We are thrilled to welcome Project 26 Pennsylvania [[link removed]] (P26) to the Alliance for Youth Action Network!
Named after the 26th Amendment that allows 18-year-olds to vote, P26 is on a mission to expand democracy by putting young people at its center — building the knowledge, access, and collective power needed to get organized, vote, and lead in the electoral process. They believe that when young people step into power, real change follows. And their track record proves it: in 2024 alone, they registered 14,328 voters across 56 campuses, driving a 146% average increase in youth turnout.
What makes P26 stand out is how they organize. Their campus fellowship program centers on paid student organizers, with two-thirds of their fellows returning each year, building real, lasting leadership and relationships. In 2026, they’re going even further by launching Pennsylvania’s first state-level youth organizing program for off-campus young people aged 18-34, including trade workers, recent grads, and young professionals too often left out of traditional outreach programs. They’re also intentionally organizing young men by creating non-political third spaces that prioritize community building as a pathway to civic participation. Add their student digital creator cohort on Instagram and TikTok, and a deep social listening project aimed at meeting Gen Z where they are, and you have an organizing model that is both innovative and effective.

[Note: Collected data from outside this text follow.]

/-- The flow of the pump is lost, as its record stands (R119). -/
def State.lostFlow (s : State) (c : Channel) : Bool :=
  s.anyValveOpen c && s.measuredFlow c * 20 < s.expectedFlow c (s.pump.pumps[c]).output

theorem State.checkLostFlow_sound {s : State} {c : Channel} (sound : s.lostFlow c = false) :
    s.checkLostFlow c = s.setPump c { s.pump.pumps[c] with lowSince := none } := if_pos sound

theorem State.checkLostFlow_begins {s : State} {c : Channel} (lost : s.lostFlow c = true)
    (first : (s.pump.pumps[c]).lowSince = none) :
    s.checkLostFlow c = s.setPump c { s.pump.pumps[c] with lowSince := some s.localTimer } := by
  refine (if_neg (Bool.not_eq_false _ ▸ lost)).trans ?_
  rw [first]

theorem State.checkLostFlow_goes_on {s : State} {c : Channel} {l : Nat} (lost : s.lostFlow c = true)
    (since : (s.pump.pumps[c]).lowSince = some l) :
    s.checkLostFlow c = if l + 1000000 ≤ s.localTimer then s.trip c .flowLost else s := by
  refine (if_neg (Bool.not_eq_false _ ▸ lost)).trans ?_
  rw [since]

theorem State.checkLostFlow_other {s : State} {c d : Channel} (ne : c ≠ d) (timed : (s.pump.pumps[c]).timed) :
    (s.checkLostFlow d).pump.pumps[c] = s.pump.pumps[c] := by
  unfold State.checkLostFlow
  dsimp only
  split
  · exact State.setPump_other ne _ s
  · split
    · exact State.setPump_other ne _ s
    · split
      · exact (s.trip_pump d .flowLost).2.1 c ne timed
      · rfl

/-- The period of another channel's pump leaves a pump alone that is not about to start its timer. -/
theorem State.periodPump_other {s : State} {c d : Channel} (ne : c ≠ d) (timed : (s.pump.pumps[c]).timed) :
    (s.periodPump d).pump.pumps[c] = s.pump.pumps[c] := by
  by_cases present : (s.store.config.channels[d]).present = true
  · by_cases unchecked : (s.pump.pumps[d]).state = .running → s.ctl.rehearsal = true
    · rw [State.periodPump_eq present unchecked, State.setPump_other ne]
    · obtain ⟨running, real⟩ := Classical.not_imp.mp unchecked
      rw [State.periodPump_checked present running (Bool.eq_false_iff.mpr real),
        State.checkLostFlow_other ne (by rw [State.setPump_other ne]; exact timed), State.setPump_other ne]
  · have absent : s.periodPump d = s := if_pos (Bool.eq_false_iff.mpr present)
    rw [absent]

theorem State.checkLostFlow_other_state {s : State} {c d : Channel} (ne : d ≠ c) :
    ((s.checkLostFlow c).pump.pumps[d]).state = (s.pump.pumps[d]).state := by
  unfold State.checkLostFlow
  dsimp only
  split
  · rw [State.setPump_other ne]
  · split
    · rw [State.setPump_other ne]
    · split
      · obtain ⟨timer, e⟩ := (s.trip_pump c .flowLost).2.2 d ne
        rw [e]
      · rfl

theorem State.periodPump_other_state {s : State} {c d : Channel} (ne : d ≠ c) :
    ((s.periodPump c).pump.pumps[d]).state = (s.pump.pumps[d]).state := by
  by_cases present : (s.store.config.channels[c]).present = true
  · by_cases unchecked : (s.pump.pumps[c]).state = .running → s.ctl.rehearsal = true
    · rw [State.periodPump_eq present unchecked, State.setPump_other ne]
    · obtain ⟨running, real⟩ := Classical.not_imp.mp unchecked
      rw [State.periodPump_checked present running (Bool.eq_false_iff.mpr real), State.checkLostFlow_other_state ne,
        State.setPump_other ne]
  · have absent : s.periodPump c = s := if_pos (Bool.eq_false_iff.mpr present)
    rw [absent]

/-- A loop over channels, or other parts of the station, of which one matters. -/
theorem foldl_at {α : Type} [DecidableEq α] {f : State → α → State} {P Q : State → Prop} {c : α} (l : List α)
    (distinct : l.Nodup) (mem : c ∈ l) (before : ∀ u d, d ≠ c → P u → P (f u d)) (here : ∀ u, P u → Q (f u c))
    (after : ∀ u d, d ≠ c → Q u → Q (f u d)) {s : State} (h : P s) : Q (l.foldl f s) := by
  have rest (l : List α) (away : c ∉ l) {u : State} (h : Q u) : Q (l.foldl f u) := by
    induction l generalizing u with
    | nil => exact h
    | cons d l ih =>
      obtain ⟨ne, away⟩ := not_or.mp (fun k => away (List.mem_cons.mpr k))
      exact ih away (after u d (fun e => ne e.symm) h)
  induction l generalizing s with
  | nil => cases mem
  | cons d l ih =>
    obtain ⟨fresh, distinct⟩ := List.nodup_cons.mp distinct
    by_cases same : d = c
    · subst same
      exact rest l fresh (here s h)
    · exact ih distinct ((List.mem_cons.mp mem).resolve_left fun e => same e.symm) (before s d same h)

/-- The records of a pump that a period can leave, where no lost flow can trip it. -/
def PumpRec.periodLeaves (g : ChannelCfg) (now : Nat) (rehearsal : Bool) (p q : PumpRec) : Prop :=
  ∃ low, (p.state ≠ .running → low = (p.period g now rehearsal).lowSince) ∧
    q = { p.period g now rehearsal with lowSince := low }

theorem State.periodPump_leaves {s : State} {c : Channel} (present : (s.store.config.channels[c]).present = true)
    (untripped : (s.pump.pumps[c]).state = .running → s.ctl.rehearsal = true ∨ (s.pump.pumps[c]).lowSince = none) :
    (s.pump.pumps[c]).periodLeaves s.store.config.channels[c] s.localTimer s.ctl.rehearsal
      (s.periodPump c).pump.pumps[c] := by
  by_cases unchecked : (s.pump.pumps[c]).state = .running → s.ctl.rehearsal = true
  · rw [State.periodPump_eq present unchecked, State.setPump_same]
    exact ⟨_, fun _ => rfl, rfl⟩
  · obtain ⟨running, real⟩ := Classical.not_imp.mp unchecked
    have real' : s.ctl.rehearsal = false := Bool.eq_false_iff.mpr real
    have none : (s.pump.pumps[c]).lowSince = none := (untripped running).resolve_left real
    have none' : ((s.pump.pumps[c]).period s.store.config.channels[c] s.localTimer false).lowSince = Option.none := by
      rw [PumpRec.period, running]
      exact none
    rw [State.periodPump_checked present running real', real']
    unfold PumpRec.periodLeaves
    generalize (s.pump.pumps[c]).period s.store.config.channels[c] s.localTimer false = r at none' ⊢
    have record : (s.setPump c r).pump.pumps[c] = r := State.setPump_same _ _ _
    cases lost : (s.setPump c r).lostFlow c with
    | false => exact ⟨_, fun e => absurd running e, by rw [State.checkLostFlow_sound lost, State.setPump_same, record]⟩
    | true => exact ⟨_, fun e => absurd running e, by
        rw [State.checkLostFlow_begins lost (by rw [record]; exact none'), State.setPump_same, record]⟩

At the helm is Executive Director Aimee Van Cleave , an experienced organizer, coach, and campaign manager extraordinaire. Aimee brings experience from local and national campaigns and issue advocacy work advancing queer rights, reproductive access, and public health legislation. She’s exactly the kind of movement leader we love and are proud to have in our Network. [[link removed]]
Pennsylvania’s young people have a champion in P26, and we’re excited to be a helping hand in building the future they deserve. Let’s get to work!
Follow them on Instagram for day-to-day updates: @project26pa [[link removed]]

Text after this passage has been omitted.